Given records START

-- ==== Sys2Proof/Machine/DataRegister.lean ====
section
/-! DEFINITION. The data-register transactions (spec/41_data_register.md). -/

namespace Sys2Proof.Machine

/-- WRITE_DATA: the byte goes to the address before the advance, whatever `D`, `CGA` or `DL` hold (R120). -/
def execWriteData (data : Byte) (s : State) : Host.Outcome State Fault Refusal :=
  .next (s.complete (s.block.dataWrite data).advance .none)

/-- READ_DATA: the byte is read before the advance; DDRAM is unchanged (R121). -/
def execReadData (s : State) : Host.Outcome State Fault Refusal :=
  .next (s.complete s.block.advance (.data s.block.dataRead))

end Sys2Proof.Machine
end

Given records END

▶ What to work on: Write out exactly the final stretch of the records: the line containing "transactions (spec/41_data_register.md). -/" and every line after it, through the last, and nothing else.

▶ Answer area:
/-! DEFINITION. The data-register transactions (spec/41_data_register.md). -/

namespace Sys2Proof.Machine

/-- WRITE_DATA: the byte goes to the address before the advance, whatever `D`, `CGA` or `DL` hold (R120). -/
def execWriteData (data : Byte) (s : State) : Host.Outcome State Fault Refusal :=
  .next (s.complete (s.block.dataWrite data).advance .none)

/-- READ_DATA: the byte is read before the advance; DDRAM is unchanged (R121). -/
def execReadData (s : State) : Host.Outcome State Fault Refusal :=
  .next (s.complete s.block.advance (.data s.block.dataRead))

end Sys2Proof.Machine
end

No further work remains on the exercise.